Optimizing Performance of Azure ML Pipelines

Combining Python Scripts for Consistent and Repeatable Machine Learning Tasks

Question

You already have the Python scripts for several steps (including data ingestion, data cleansing, dividing data into train and test sets etc.) of your machine learning tasks but you want to combine them into a consistent, repeatable flow.

You want to make use of the orchestration services offered by Azure ML pipelines.

You have defined 3 three steps, each of them referencing a piece of your Python code:

step1 = PythonScriptStep(name="train_step",  script_name="train.py",  compute_target=aml_compute,  source_directory=source_directory,  allow_reuse=False) step2 = PythonScriptStep(name="compare_step",  script_name="compare.py",  compute_target=aml_compute_cluster2,  source_directory=source_directory,  allow_reuse=False) step3 = PythonScriptStep(name="extract_step",  script_name="extract.py",  compute_target=aml_compute,  source_directory=source_directory,  runconfig=run_config)
Which parts of the codes should be changed to ensure optimal performance?

Answers

Explanations

Click on the arrows to vote for the correct answer

A. B. C. D.

Answer: B.

Option A is incorrect because there is no such constraint for allow_reuse.

This is an optional parameter with default value of True.

It determines whether outputs of the step's previous run can be used by the following steps in order to save execution time.

Either True or False can be correct.

Option B is CORRECT because in order to optimize the behavior of the pipeline during runs, the recommended practice is to use separate folders for storing scripts and its dependent files for each step.

These folders should bethe source_directory for the steps.

This way, the size of the snapshot created for the step can be reduced.

Option C is incorrect because there is a compute target at pipeline level which is used by the steps unless specified otherwise at step level.

Steps with individual compute requirements can define their own compute target.

Option D is incorrect because the runconfig parameter can be used to specify additional requirements for the run, such as conda dependencies (e.g.

‘scikit-learn')

When missing, a default runconfig will be created.

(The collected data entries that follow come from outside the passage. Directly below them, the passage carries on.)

-- ==== Sys2Proof/Machine/Weight.lean ====
section
/-! DEFINITION. The weight store: pages and ports, scrub and wear, installation sessions, damage, re-provisioning and
field substitution (chapter 09, R128). -/

namespace Sys2Proof.Machine

open Sys2Proof

/-! ### Pages (R244, R245) -/

def addrPages : Nat := 8388608
def sparePages : Nat := 131072

/-- Number of a page of a physical cluster and wafer; spare page i is `addrPages + i`. -/
def pageKey (pcl wafer page : Nat) : Nat := (4 * pcl + wafer) * 2 ^ 24 + page

/-- Page that stands for an addressable page (R245). -/
def pagePlace (s : State) (pcl wafer page : Nat) : Nat :=
  let k := pageKey pcl wafer page
  (tget none s.wst.remap k).getD k

def pageRead (s : State) (place : Nat) : List Byte := mread s.wst.mem (4096 * place) 4096

def pageWrite (s : State) (place : Nat) (d : List Byte) : State :=
  { s with wst := { s.wst with mem := mwrite s.wst.mem (4096 * place) (d.take 4096) } }

/-- Slot, and its page relative to b_w, that hold a page of a logical cluster (R254). -/
def slotOfPage (s : State) (lcl wafer page : Nat) : Option (Nat × Nat) :=
  (List.range 4).findSome? fun n =>
    let x := tget {} s.wst.slots n
    let b := x.base.getD wafer 0
    if x.st ≠ 0 ∧ lcl < 12 * x.man.fFields ∧ wafer < x.man.wafers ∧ b ≤ page ∧ page < b + x.man.pages.getD wafer 0 then
      some (n, page - b)
    else none

/-- Shard and slice of a manifest that hold a relative page. -/
def sliceOfPage (m : Manifest) (lcl wafer rel : Nat) : Option (Nat × Nat) :=
  m.shards.zipIdx.findSome? fun (h, i) =>
    if h.field = lcl / 12 ∧ h.wafer = wafer then
      (shardSlices m h).findSome? fun (j, x) =>
        if x.cluster = lcl % 12 ∧ x.page ≤ rel ∧ rel < x.page + x.npages then some (i, j) else none
    else none

def State.wslot (s : State) (n : Nat) : WSlot := tget {} s.wst.slots n

def State.setWslot (s : State) (n : Nat) (x : WSlot) : State :=
  { s with wst := { s.wst with slots := tset {} s.wst.slots n x } }

/-- Lists a slice missing, unless it is listed already (R492). -/
def listMissing (s : State) (n reason shard slice : Nat) : State :=
  let x := s.wslot n
  if x.missing.any fun e => e.slice == slice then s
  else s.setWslot n { x with missing := x.missing ++ [{ reason := reason, shard := shard, slice := slice }] }

/-- A page found uncorrectable: its slice is listed and a complete slot becomes damaged (R272, R276). -/
def listDamage (s : State) (lcl wafer page reason : Nat) : State :=
  match slotOfPage s lcl wafer page with
  | none => s
  | some (n, rel) =>
    match sliceOfPage (s.wslot n).man lcl wafer rel with
    | none => s
    | some (sh, sl) =>
      let s1 := listMissing s n reason sh sl
      let x := s1.wslot n
      s1.setWslot n (if x.st = 3 then { x with st := 5 } else x)

/-! ### Spare pages and wear (R251-R253) -/

/-- First spare page from n on that does not lie in a retired erase block. -/
def liveSpare (s : State) (t : Nat) : Nat → Nat → Nat
  | 0, n => n
  | f + 1, n =>
    if tget 0 s.wst.wear ((t * 2 ^ 24 + addrPages + n) / 256) < 10000 then n else liveSpare s t f ((n / 256 + 1) * 256)

/-- Takes the next spare page of a physical cluster and wafer; none left is a cluster-level failure. -/
def takeSpare (s : State) (pcl wafer : Nat) : Option Nat × State :=
  let t := 4 * pcl + wafer
  let n := liveSpare s t 512 (tget 0 s.wst.spareUsed t)
  if sparePages ≤ n then (none, fenceCluster s pcl)
  else (some (pageKey pcl wafer (addrPages + n)), { s with wst := { s.wst with spareUsed := tset 0 s.wst.spareUsed t (n + 1) } })

/-- Addressable page that stands at a place, by the inverse of the remap table. -/
def pageAt (s : State) (place : Nat) : Nat :=
  if place % 2 ^ 24 < addrPages then place
  else ((s.wst.remap.find? fun e => e.2 == some place).map (·.1)).getD place

/-- Addressable page of a place that stands there now. -/
def standsAt (s : State) (place : Nat) : Option Nat :=
  let key := pageAt s place
  if key % 2 ^ 24 < addrPages ∧ pagePlace s (key / 2 ^ 26) (key / 2 ^ 24 % 4) (key % 2 ^ 24) = place then some key else none

/-- Commands of a port, in its order. -/
def portWlds (s : State) (pcl wafer : Nat) : List WldCmd := s.plane.wlds.filter fun x => x.pcl == pcl && x.wafer == wafer

/-- The first six commands of a port are on its channels: one that starts fixes the places of its pages (R248, R252). -/
def startWlds (s : State) (pcl wafer : Nat) : State :=
  let on := (portWlds s pcl wafer).take 6
  { s with plane := { s.plane with wlds := s.plane.wlds.map fun x =>
      if x.places.isEmpty && on.contains x then
        { x with places := (List.range x.left).map fun i => pagePlace s pcl wafer (x.page + i) } else x } }

/-- Fixes the places of every command that a port has started, before a remap changes them (R252). -/
def fixPlaces (s : State) : State :=
  ((s.plane.wlds.map fun x => (x.pcl, x.wafer)).eraseDups).foldl (fun s p => startWlds s p.1 p.2) s

/-- Moves the content of an addressable page to a spare page and retires the old one; answers the erase block programmed.
Nothing moves when no spare is left. -/
def movePage (s : State) (pcl wafer page : Nat) : Option Nat × State :=
  let d := pageRead s (pagePlace s pcl wafer page)
  match takeSpare s pcl wafer with
  | (none, s1) => (none, s1)
  | (some q, s1) =>
    let s2 := pageWrite (fixPlaces s1) q d
    (some (q / 256), { s2 with wst := { s2.wst with
      remap := tset none s2.wst.remap (pageKey pcl wafer page) (some q), retired := s2.wst.retired + 1 } })

/-- Retires an erase block: every page that stands in it moves to a spare page (R253). Answers the blocks programmed. -/
def retireBlock (s : State) (blk : Nat) : List Nat × State :=
  (List.range 256).foldl (fun (l, s) i =>
    match standsAt s (256 * blk + i) with
    | none => (l, s)
    | some key =>
      match movePage s (key / 2 ^ 26) (key / 2 ^ 24 % 4) (key % 2 ^ 24) with
      | (some b, s1) => (if l.contains b then l else l ++ [b], s1)
      | (none, s1) => (l, s1)) ([], s)

/-- One programme cycle of each erase block of a list; one that reaches 10,000 is retired, which programmes others
(R253). -/
def wearBlocks : Nat → State → List Nat → State
  | _, s, [] => s
  | 0, s, _ => s
  | f + 1, s, b :: r =>
    let w := tget 0 s.wst.wear b
    if 10000 ≤ w then wearBlocks f s r
    else
      let s1 : State := { s with wst := { s.wst with wear := tset 0 s.wst.wear b (w + 1) } }
      if w + 1 < 10000 then wearBlocks f s1 r
      else
        let (l, s2) := retireBlock s1 b
        wearBlocks f s2 (r ++ l)

/-- A programming operation over places: each erase block it touches counts one cycle (log 28). -/
def wearPlaces (s : State) (places : List Nat) : State :=
  let l := (places.map (· / 256)).eraseDups
  wearBlocks (l.length + 512) s l

/-- Programmes the pages of a slice in place. -/
def writePages (s : State) (pcl wafer page n : Nat) (d : List Byte) : State :=
  let places := (List.range n).map fun i => pagePlace s pcl wafer (page + i)
  let s1 := places.zipIdx.foldl (fun s (q, i) => pageWrite s q ((d.drop (4096 * i)).take 4096)) s
  wearPlaces s1 places

/-- A page's read counts for its erase block: at 2^24 reads since the block's refresh scrub owes every page that stands in
it a read within an hour (R251). -/
def countRead (s : State) (place : Nat) : State :=
  let b := place / 256
  let n := tget 0 s.wst.reads b + 1
  let s1 : State := { s with wst := { s.wst with reads := tset 0 s.wst.reads b n } }
  if n ≠ 2 ^ 24 then s1
  else
    let l := ((List.range 256).map (256 * b + ·)).filter fun q => (standsAt s q).isSome && !s.wst.hot.any fun e => e.1 == q
    { s1 with wst := { s1.wst with hot := s1.wst.hot ++ l.map fun q => (q, s.now + 3600000000) } }

/-! ### wld and page arrival (R128, R246-R249, R272) -/

/-- Re-reads a page took: three when they all failed (R246). -/
def pageTries (r : PageRes) : Nat := if r.fail then 3 else min 3 r.rereads

/-- The LDPC outcome of a page read: corrected bits, and a page that needed re-reads is counted and, when one succeeds,
queued for refresh (R246). -/
def noteRead (s : State) (key : Nat) (r : PageRes) : State :=
  let again := decide (0 < pageTries r)
  { s with wst := { s.wst with
      corrBits := s.wst.corrBits + (if r.fail then 0 else r.bits)
      reread := satAdd 65535 s.wst.reread (b2n again)
      refreshQ := if again && !r.fail && !s.wst.refreshQ.contains key then s.wst.refreshQ ++ [key] else s.wst.refreshQ } }

/-- Enters a command in the port's order: by issue cycle, then by core (R248). -/
def insertWld (x : WldCmd) : List WldCmd → List WldCmd
  | [] => [x]
  | y :: r => if y.tAt < x.tAt ∨ (y.tAt = x.tAt ∧ y.core ≤ x.core) then y :: insertWld x r else x :: y :: r

/-- WLD (R128, R248): bounds, then the 448 commands of the port, the last in order of which is turned away. -/
def execWld (c : Nat) (gd : Guard) (wafer : BitVec 2) (g : BitVec 5) (pages : BitVec 4) (cc : BitVec 6) (s : State) : Res :=
  issueSlot s c .M gd true fun k =>
    let p := (k.gGet g.toNat).toNat % 2 ^ 23
    let n := pages.toNat + 1
    if gradeWt s ≤ wafer.toNat ∨ addrPages < p + n then s.raiseCore c 3 .M k.pc.toNat
    else
      let x : WldCmd := { core := c, pcl := pclOf c, wafer := wafer.toNat, page := p, left := n, cc := cc, tAt := s.cycle, pc := k.pc }
      let s1 : State := { s with plane := { s.plane with wlds := insertWld x s.plane.wlds } }
      let l := portWlds s1 x.pcl x.wafer
      match (if 448 < l.length then l.getLast? else none) with
      | some y => ({ s1 with plane := { s1.plane with wlds := s1.plane.wlds.erase y } }).raiseCore y.core 6 .M y.pc.toNat
      | none => s1

/-- Granules fill..fill+31 of a FIFO are free: the port has credit (R98). -/
def fifoCredit (k : Core) : Bool := (List.range 32).all fun i => !tget false k.arrived ((k.fill + i) % 512)

/-- Writes a page into the FIFO in ring order and sets the arrival bits. -/
def fillFifo (s : State) (c : Nat) (d : List Byte) : State :=
  let f := (s.core c).fill
  let s1 := (List.range 32).foldl (fun s i =>
    (sramClean s (fifoAddr c (128 * ((f + i) % 512))) 128).sramSet (fifoAddr c (128 * ((f + i) % 512))) ((d.drop (128 * i)).take 128)) s
  s1.modCore c fun k => { k with
    fill := (f + 32) % 512
    arrived := (List.range 32).foldl (fun t i => tset false t ((f + i) % 512) true) k.arrived }

/-- The command after its next page, which ended in cycle n: the page after it is complete no sooner than one interval, 8
cycles, later (R211, R249). -/
def WldCmd.next (x : WldCmd) (n : Nat) : WldCmd :=
  { x with page := x.page + 1, left := x.left - 1, places := x.places.drop 1, nextAt := n + 8, retry := none }

/-- Replaces a command of a list, or drops it. -/
def putWld : List WldCmd → WldCmd → Option WldCmd → List WldCmd
  | [], _, _ => []
  | x :: r, y, z => if x = y then (match z with | some w => w :: r | none => r) else x :: putWld r y z

/-- Plane time units of one cycle: 840 over the clock in 200 MHz (log 9). -/
def cycUnits (s : State) : Nat := 840 / (8 - s.pwr.step)

/-- The squall of an uncorrectable page (R272). -/
def pageRep (s : State) (x : WldCmd) : FaultRep :=
  { unitRep s x.pcl 0xD 5 0 with auxHi := x.wafer + 4 * (lclOf s x.pcl).getD 1023, auxLo := x.page }

/-- The next page of a started command ends with an LDPC outcome: it is in the FIFO and counted, or it is uncorrectable
(R128, R246, R272). -/
def endPage (s : State) (x : WldCmd) (res : PageRes) : State :=
  let place := x.places.headD (pagePlace s x.pcl x.wafer x.page)
  let port := 4 * x.pcl + x.wafer
  let s0 : State := { s with
    plane := { s.plane with wlds := putWld s.plane.wlds x (if x.left ≤ 1 then none else some (x.next s.cycle)) }
    wst := { s.wst with deliv := tmod 0 s.wst.deliv port (· + 1) } }
  let s1 := startWlds (noteRead (countRead s0 place) (pageKey x.pcl x.wafer x.page) res) x.pcl x.wafer
  if res.fail then
    let s2 := match lclOf s x.pcl with
      | some l => listDamage s1 l x.wafer x.page 4
      | none => s1
    s2.raise (pageRep s x)
  else
    let s2 := fillFifo s1 x.core (pageRead s1 place)
    if s.plane.progRun then s2.incr x.core x.cc.toNat x.pc.toNat .M
    else { s2 with plane := { s2.plane with lateWt := satAdd 65535 s2.plane.lateWt 1 } }

/-- WEIGHT_PAGE_ARRIVAL (R246-R249): the next page of command idx of the port, one of the six on its channels, once the
core's earlier commands are complete, its FIFO has credit and the interval is over. A page that needs re-reads ends when
they do, and the front's bound is held until then (R215). -/
def execWeightPageArrival (pcl wafer idx : Nat) (res : PageRes) (s : State) : Res :=
  let s := startWlds s pcl wafer
  match (portWlds s pcl wafer)[idx]? with
  | none => .next s
  | some x =>
    let earlier := s.plane.wlds.takeWhile (· ≠ x)
    if 6 ≤ idx ∨ earlier.any (fun y => y.core == x.core) ∨ !fifoCredit (s.core x.core) ∨ s.cycle ≤ x.tAt ∨ s.cycle < x.nextAt ∨
        x.retry.isSome then .next s
    else if pageTries res = 0 then .next (endPage s x res)
    else .next { s with plane := { s.plane with
        wlds := putWld s.plane.wlds x (some { x with retry := some (s.cycle + res.late, res) }) } }

/-- Re-reads that end in this cycle deliver their pages. -/
def retriesCycle (s : State) : State :=
  (s.plane.wlds.filter fun x =>
      match x.retry with
      | some (t, _) => decide (t ≤ s.cycle) && fifoCredit (s.core x.core)
      | none => false).foldl (fun s x =>
    match x.retry with
    | some (_, res) => if fifoCredit (s.core x.core) then endPage s x res else s
    | none => s) s

/-- A weight port re-reads a page. -/
def reReading (s : State) : Bool := s.plane.wlds.any fun x => x.retry.isSome

/-! ### Scrub (R250, R251) -/

/-- The port lends a channel to scrub: one without a queued command, or after 47 deliveries (R250). -/
def lendsChannel (s : State) (pcl wafer : Nat) : Bool :=
  decide ((portWlds s pcl wafer).length < 6 ∨ 47 ≤ tget 0 s.wst.deliv (4 * pcl + wafer))

/-- Refreshes a page: its content goes to a spare page, and the old page is retired (R251). -/
def refreshPage (s : State) (pcl wafer page : Nat) : State :=
  let key := pageKey pcl wafer page
  let blk := pagePlace s pcl wafer page / 256
  match movePage s pcl wafer page with
  | (none, s1) => s1
  | (some b, s1) =>
    let s2 := wearBlocks 512 s1 [b]
    { s2 with wst := { s2.wst with
        refresh := satAdd 65535 s2.wst.refresh 1, reads := tset 0 s2.wst.reads blk 0
        refreshQ := s2.wst.refreshQ.filter (· != key) } }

See step parameters below:

PythonScriptStep(script_name, name=None, arguments=None, compute_target=None, runconfig=None, runconfig_pipeline_params=None, inputs=None, outputs=None,params=None, source_directory=None, allow_reuse=True, version=None, hash_paths=None)

Reference:

To ensure optimal performance, the following changes should be made:

A. allow_reuse should be set True for the 1st step of a pipeline By setting allow_reuse=True for the first step of the pipeline, the subsequent runs of the pipeline will reuse the previous run's output if the input data and parameters have not changed. This can save time and resources by avoiding unnecessary computation.

B. source_directory should reference different folders for each step The source_directory should reference different folders for each step to ensure that each step has access only to the required files and dependencies. This can help avoid version conflicts and ensure reproducibility.

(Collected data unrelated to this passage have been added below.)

-- ==== Sys2Proof/Machine/Hub.lean ====
section
/-! DEFINITION. What the hub's operations share: requests and parameter blocks, slots, events of a sequence, ending a
sequence, adapters, and snowpack targets and extents (R316-R321, R337-R342). -/

namespace Sys2Proof.Machine

open Sys2Proof

/-! ### Request entries and parameter blocks (R316, R317) -/

def reqCmd (e : List Byte) : Nat := (byteAt e 0).toNat
def reqFlag (e : List Byte) (i : Nat) : Bool := bit (byteAt e 1).toNat i
def reqTag (e : List Byte) : BitVec 64 := BitVec.ofNat 64 (leAt e 8 8)
def reqCount (e : List Byte) : Nat := leAt e 24 4
def reqAdapter (e : List Byte) : BitVec 64 := BitVec.ofNat 64 (leAt e 32 8)

/-- Bytes lo to hi - 1 are 0. -/
def zeros (e : List Byte) (lo hi : Nat) : Bool := ((e.drop lo).take (hi - lo)).all (· == 0)

/-- Reason 01h: a reserved command, or a nonzero byte that the command does not list. -/
def reqFormatBad (e : List Byte) : Bool :=
  let c := reqCmd e
  !(zeros e 2 8 && zeros e 28 32 && zeros e 40 64 &&
    match c with
    | 1 => decide ((byteAt e 1).toNat < 8) && zeros e 32 40
    | 2 => zeros e 1 2 && zeros e 32 40
    | 3 | 4 | 5 => zeros e 1 2 && zeros e 16 40
    | 6 => zeros e 1 2
    | 7 => zeros e 1 2 && zeros e 16 28
    | _ => false)

def pbClass (p : List Byte) : Nat := (byteAt p 0).toNat
def pbDmax (p : List Byte) : Nat := (byteAt p 1).toNat
def pbTopK (p : List Byte) : Nat := (byteAt p 2).toNat
def pbNstok (p : List Byte) : Nat := (byteAt p 3).toNat
def pbNsseq (p : List Byte) : Nat := (byteAt p 4).toNat
/-- Length of stop sequence i. -/
def pbSslen (p : List Byte) (i : Nat) : Nat := leAt p 6 2 / 16 ^ i % 16
def pbTemp (p : List Byte) : BitVec 32 := BitVec.ofNat 32 (leAt p 8 4)
def pbTopP (p : List Byte) : BitVec 32 := BitVec.ofNat 32 (leAt p 12 4)
def pbMinP (p : List Byte) : BitVec 32 := BitVec.ofNat 32 (leAt p 16 4)
def pbMaxTok (p : List Byte) : Nat := leAt p 20 4
def pbSeed (p : List Byte) : Nat := leAt p 24 8
def pbAdapter (p : List Byte) : BitVec 64 := BitVec.ofNat 64 (leAt p 32 8)
def pbGreedy (p : List Byte) : Bool := (pbTemp p).toNat % 2 ^ 31 == 0
/-- Stop token identifiers. -/
def pbStok (p : List Byte) : List Nat := (List.range (pbNstok p)).map fun i => leAt p (64 + 4 * i) 4
/-- Stop sequences. -/
def pbSseq (p : List Byte) : List (List Nat) :=
  (List.range (pbNsseq p)).map fun i => (List.range (pbSslen p i)).map fun j => leAt p (128 + 32 * i + 4 * j) 4

def pbKnobs (p : List Byte) : Knobs :=
  { seed := pbSeed p, topK := pbTopK p, topP := pbTopP p, minP := pbMinP p, greedy := pbGreedy p }

/-- Reason 01h in a parameter block: a byte not listed is nonzero. -/
def pbFormatBad (p : List Byte) : Bool :=
  !(zeros p 5 6 && zeros p 48 64 && p.length == 256)

/-- Reason 05h: a parameter out of range, or a count of 0. FP32 bounds are compared as patterns, which order as the
numbers do. -/
def pbRangeBad (p : List Byte) (count : Nat) : Bool :=
  let t := (pbTemp p).toNat
  let tp := (pbTopP p).toNat
  let mp := (pbMinP p).toNat
  decide (7 < pbClass p) || decide (7 < pbDmax p) || decide (64 < pbTopK p) || decide (16 < pbNstok p) ||
  decide (4 < pbNsseq p) ||
  (List.range 4).any (fun i => if i < pbNsseq p then pbSslen p i == 0 || decide (8 < pbSslen p i) else pbSslen p i != 0) ||
  !(t % 2 ^ 31 == 0 || (decide (0x3C23D70A ≤ t) && decide (t ≤ 0x42C80000))) ||
  !(decide (0 < tp) && decide (tp ≤ 0x3F800000)) ||
  !(mp % 2 ^ 31 == 0 || decide (mp < 0x3F800000)) ||
  pbMaxTok p == 0 || count == 0

/-- Token identifiers of a list of 4-byte entries. -/
def tokList (d : List Byte) (n : Nat) : List Nat := (List.range n).map fun i => leAt d (4 * i) 4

C. compute_target should be the same compute for each step in a pipeline The compute_target should be the same for each step in the pipeline to ensure consistency and avoid unnecessary data transfers between different computes. This can save time and resources.

D. parameter runconfig should be set for each step The runconfig parameter should be set for each step to ensure consistency in the environment and execution settings. This can help avoid version conflicts and ensure reproducibility.

In summary, to ensure optimal performance, the allow_reuse parameter should be set to True for the first step, the source_directory should reference different folders for each step, the compute_target should be the same for each step, and the runconfig parameter should be set for each step.